§ **What the task requires**:
Exactly those lines from the one with "obtain rfl : q = p := by omega" through the end of the listing below must be returned, and nothing else.

§ **Source information**:
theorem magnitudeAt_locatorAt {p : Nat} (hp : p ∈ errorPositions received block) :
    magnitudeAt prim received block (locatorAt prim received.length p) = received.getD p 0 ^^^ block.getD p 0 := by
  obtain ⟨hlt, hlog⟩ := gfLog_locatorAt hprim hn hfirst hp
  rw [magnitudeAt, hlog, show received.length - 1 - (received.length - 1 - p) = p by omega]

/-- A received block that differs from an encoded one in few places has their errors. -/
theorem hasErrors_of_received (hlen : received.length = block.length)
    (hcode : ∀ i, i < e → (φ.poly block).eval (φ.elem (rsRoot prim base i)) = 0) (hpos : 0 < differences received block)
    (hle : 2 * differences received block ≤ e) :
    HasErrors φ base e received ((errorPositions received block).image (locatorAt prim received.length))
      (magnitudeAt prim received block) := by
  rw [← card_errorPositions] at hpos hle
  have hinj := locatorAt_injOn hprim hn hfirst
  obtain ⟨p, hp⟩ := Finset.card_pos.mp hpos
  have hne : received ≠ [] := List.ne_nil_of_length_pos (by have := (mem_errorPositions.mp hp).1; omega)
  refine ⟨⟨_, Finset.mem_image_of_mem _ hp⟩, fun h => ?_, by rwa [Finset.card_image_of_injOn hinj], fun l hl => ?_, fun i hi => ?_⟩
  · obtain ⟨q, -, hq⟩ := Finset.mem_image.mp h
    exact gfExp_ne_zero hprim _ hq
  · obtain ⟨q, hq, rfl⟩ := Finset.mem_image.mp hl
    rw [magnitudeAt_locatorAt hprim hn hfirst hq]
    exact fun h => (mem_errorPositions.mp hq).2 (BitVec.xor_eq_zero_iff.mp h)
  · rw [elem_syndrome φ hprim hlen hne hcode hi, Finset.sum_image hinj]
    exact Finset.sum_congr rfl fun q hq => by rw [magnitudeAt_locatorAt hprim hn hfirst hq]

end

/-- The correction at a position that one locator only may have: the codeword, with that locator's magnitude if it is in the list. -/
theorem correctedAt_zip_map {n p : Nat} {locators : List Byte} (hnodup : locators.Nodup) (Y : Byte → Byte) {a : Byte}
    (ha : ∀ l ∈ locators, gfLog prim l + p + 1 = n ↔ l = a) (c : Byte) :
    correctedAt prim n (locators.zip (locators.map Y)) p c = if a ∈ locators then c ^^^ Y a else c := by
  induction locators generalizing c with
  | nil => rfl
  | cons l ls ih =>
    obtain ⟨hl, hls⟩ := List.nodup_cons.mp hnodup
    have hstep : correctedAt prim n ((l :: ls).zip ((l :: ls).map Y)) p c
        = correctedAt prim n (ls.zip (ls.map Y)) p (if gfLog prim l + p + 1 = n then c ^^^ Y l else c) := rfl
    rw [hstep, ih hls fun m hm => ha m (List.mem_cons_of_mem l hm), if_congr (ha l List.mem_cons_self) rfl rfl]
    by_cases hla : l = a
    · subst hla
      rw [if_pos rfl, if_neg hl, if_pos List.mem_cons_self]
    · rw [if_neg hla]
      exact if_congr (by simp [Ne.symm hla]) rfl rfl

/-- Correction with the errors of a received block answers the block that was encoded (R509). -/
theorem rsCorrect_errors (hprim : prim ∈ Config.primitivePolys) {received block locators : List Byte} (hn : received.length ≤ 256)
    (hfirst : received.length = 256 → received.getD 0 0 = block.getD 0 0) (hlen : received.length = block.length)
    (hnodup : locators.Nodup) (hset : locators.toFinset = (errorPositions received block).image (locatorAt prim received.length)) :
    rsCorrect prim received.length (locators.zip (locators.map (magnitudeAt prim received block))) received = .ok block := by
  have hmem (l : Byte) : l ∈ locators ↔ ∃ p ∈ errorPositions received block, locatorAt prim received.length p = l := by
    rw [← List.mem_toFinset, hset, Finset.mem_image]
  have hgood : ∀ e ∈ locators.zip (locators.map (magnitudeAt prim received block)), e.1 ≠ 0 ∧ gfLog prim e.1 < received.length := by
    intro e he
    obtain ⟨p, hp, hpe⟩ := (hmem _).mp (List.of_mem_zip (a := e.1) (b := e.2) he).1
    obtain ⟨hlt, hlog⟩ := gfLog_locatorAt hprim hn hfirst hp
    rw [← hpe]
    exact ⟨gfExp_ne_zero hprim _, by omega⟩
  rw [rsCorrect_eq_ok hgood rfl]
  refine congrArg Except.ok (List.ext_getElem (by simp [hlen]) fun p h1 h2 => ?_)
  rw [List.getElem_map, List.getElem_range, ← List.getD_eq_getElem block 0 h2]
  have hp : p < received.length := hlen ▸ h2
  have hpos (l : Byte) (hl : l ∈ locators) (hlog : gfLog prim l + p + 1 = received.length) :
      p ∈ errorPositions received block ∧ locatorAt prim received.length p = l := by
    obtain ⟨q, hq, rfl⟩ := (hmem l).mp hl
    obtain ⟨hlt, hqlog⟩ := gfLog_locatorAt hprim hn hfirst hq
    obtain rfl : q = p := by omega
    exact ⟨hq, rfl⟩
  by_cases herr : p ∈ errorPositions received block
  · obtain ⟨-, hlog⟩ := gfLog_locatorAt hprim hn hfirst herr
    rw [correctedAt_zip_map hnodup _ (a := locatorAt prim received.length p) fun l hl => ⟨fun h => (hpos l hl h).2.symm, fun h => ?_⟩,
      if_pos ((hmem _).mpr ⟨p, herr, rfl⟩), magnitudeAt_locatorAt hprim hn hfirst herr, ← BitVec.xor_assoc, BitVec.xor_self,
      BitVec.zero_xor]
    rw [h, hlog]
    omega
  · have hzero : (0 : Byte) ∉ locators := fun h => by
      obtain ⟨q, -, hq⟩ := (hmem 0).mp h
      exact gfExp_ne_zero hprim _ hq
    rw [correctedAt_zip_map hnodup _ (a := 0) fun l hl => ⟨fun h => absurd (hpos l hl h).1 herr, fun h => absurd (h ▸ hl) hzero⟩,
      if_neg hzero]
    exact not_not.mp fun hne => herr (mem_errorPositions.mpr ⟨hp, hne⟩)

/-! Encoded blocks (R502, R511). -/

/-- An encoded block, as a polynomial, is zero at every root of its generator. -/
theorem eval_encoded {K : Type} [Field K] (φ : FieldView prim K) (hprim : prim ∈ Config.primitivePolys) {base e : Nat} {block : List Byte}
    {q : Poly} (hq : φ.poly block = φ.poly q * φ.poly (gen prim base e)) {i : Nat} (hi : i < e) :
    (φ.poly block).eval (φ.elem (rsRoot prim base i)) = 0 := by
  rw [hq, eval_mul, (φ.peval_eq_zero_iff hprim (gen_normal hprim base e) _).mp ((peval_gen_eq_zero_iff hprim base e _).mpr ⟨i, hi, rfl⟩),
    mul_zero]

§ **Task result**:
    obtain rfl : q = p := by omega
    exact ⟨hq, rfl⟩
  by_cases herr : p ∈ errorPositions received block
  · obtain ⟨-, hlog⟩ := gfLog_locatorAt hprim hn hfirst herr
    rw [correctedAt_zip_map hnodup _ (a := locatorAt prim received.length p) fun l hl => ⟨fun h => (hpos l hl h).2.symm, fun h => ?_⟩,
      if_pos ((hmem _).mpr ⟨p, herr, rfl⟩), magnitudeAt_locatorAt hprim hn hfirst herr, ← BitVec.xor_assoc, BitVec.xor_self,
      BitVec.zero_xor]
    rw [h, hlog]
    omega
  · have hzero : (0 : Byte) ∉ locators := fun h => by
      obtain ⟨q, -, hq⟩ := (hmem 0).mp h
      exact gfExp_ne_zero hprim _ hq
    rw [correctedAt_zip_map hnodup _ (a := 0) fun l hl => ⟨fun h => absurd (hpos l hl h).1 herr, fun h => absurd (h ▸ hl) hzero⟩,
      if_neg hzero]
    exact not_not.mp fun hne => herr (mem_errorPositions.mpr ⟨hp, hne⟩)

/-! Encoded blocks (R502, R511). -/

/-- An encoded block, as a polynomial, is zero at every root of its generator. -/
theorem eval_encoded {K : Type} [Field K] (φ : FieldView prim K) (hprim : prim ∈ Config.primitivePolys) {base e : Nat} {block : List Byte}
    {q : Poly} (hq : φ.poly block = φ.poly q * φ.poly (gen prim base e)) {i : Nat} (hi : i < e) :
    (φ.poly block).eval (φ.elem (rsRoot prim base i)) = 0 := by
  rw [hq, eval_mul, (φ.peval_eq_zero_iff hprim (gen_normal hprim base e) _).mp ((peval_gen_eq_zero_iff hprim base e _).mpr ⟨i, hi, rfl⟩),
    mul_zero]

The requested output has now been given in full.